Problem details.
Count every line below containing "vectorFpOps"; state the number only.

Provided records.
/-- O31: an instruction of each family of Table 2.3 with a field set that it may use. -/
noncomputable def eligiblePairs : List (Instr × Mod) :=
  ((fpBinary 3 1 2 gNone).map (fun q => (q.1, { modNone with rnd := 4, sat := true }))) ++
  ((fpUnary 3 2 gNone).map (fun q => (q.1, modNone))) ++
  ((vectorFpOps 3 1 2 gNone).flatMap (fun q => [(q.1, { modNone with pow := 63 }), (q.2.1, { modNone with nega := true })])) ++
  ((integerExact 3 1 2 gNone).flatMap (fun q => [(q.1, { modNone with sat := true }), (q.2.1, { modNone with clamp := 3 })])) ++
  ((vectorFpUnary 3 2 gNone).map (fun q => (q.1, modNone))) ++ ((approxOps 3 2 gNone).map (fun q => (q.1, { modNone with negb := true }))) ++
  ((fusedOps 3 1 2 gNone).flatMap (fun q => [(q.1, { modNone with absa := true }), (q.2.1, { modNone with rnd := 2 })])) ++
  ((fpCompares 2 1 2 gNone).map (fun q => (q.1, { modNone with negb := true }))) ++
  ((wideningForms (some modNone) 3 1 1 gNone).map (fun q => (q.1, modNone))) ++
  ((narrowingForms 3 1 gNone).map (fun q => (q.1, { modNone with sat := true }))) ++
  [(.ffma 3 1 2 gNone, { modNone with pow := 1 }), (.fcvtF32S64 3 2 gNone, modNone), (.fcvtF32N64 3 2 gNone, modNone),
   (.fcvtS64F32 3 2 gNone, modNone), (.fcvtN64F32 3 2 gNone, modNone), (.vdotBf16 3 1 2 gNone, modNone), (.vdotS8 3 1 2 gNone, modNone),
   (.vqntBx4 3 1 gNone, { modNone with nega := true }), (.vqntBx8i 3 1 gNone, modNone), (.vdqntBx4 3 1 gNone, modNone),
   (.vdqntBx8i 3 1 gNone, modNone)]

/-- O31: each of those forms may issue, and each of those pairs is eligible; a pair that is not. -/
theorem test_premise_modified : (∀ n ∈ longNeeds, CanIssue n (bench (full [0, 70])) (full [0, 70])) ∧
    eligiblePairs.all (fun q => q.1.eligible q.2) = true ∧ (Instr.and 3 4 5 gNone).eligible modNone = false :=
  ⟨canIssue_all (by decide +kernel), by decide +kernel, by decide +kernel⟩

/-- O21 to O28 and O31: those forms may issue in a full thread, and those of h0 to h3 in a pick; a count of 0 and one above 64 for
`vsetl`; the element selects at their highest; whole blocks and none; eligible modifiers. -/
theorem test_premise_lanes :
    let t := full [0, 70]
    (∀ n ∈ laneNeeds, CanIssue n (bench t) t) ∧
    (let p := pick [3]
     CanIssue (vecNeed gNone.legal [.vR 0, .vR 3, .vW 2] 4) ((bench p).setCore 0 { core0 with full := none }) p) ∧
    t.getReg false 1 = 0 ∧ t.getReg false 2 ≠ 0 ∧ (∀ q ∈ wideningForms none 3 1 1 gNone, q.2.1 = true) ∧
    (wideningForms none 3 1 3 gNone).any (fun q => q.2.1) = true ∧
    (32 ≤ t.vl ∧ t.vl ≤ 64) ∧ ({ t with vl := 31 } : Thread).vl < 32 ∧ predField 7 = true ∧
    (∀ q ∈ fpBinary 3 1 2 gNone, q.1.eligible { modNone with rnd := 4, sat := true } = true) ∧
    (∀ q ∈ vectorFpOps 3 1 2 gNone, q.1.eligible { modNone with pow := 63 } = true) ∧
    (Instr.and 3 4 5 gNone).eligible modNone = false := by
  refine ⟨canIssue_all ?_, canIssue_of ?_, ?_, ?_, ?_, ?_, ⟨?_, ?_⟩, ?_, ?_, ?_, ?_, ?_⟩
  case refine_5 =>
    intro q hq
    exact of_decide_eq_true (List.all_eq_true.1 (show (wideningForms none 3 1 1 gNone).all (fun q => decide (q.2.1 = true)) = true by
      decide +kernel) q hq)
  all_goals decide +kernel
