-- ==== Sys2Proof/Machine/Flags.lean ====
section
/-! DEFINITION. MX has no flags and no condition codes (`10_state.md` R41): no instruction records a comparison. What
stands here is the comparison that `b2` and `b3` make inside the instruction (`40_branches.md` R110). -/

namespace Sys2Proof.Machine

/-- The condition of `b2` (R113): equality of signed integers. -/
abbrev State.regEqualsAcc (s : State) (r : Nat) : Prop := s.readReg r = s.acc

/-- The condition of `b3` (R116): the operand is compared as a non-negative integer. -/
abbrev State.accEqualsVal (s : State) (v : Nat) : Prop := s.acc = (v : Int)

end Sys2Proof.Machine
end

Solution for this problem.
2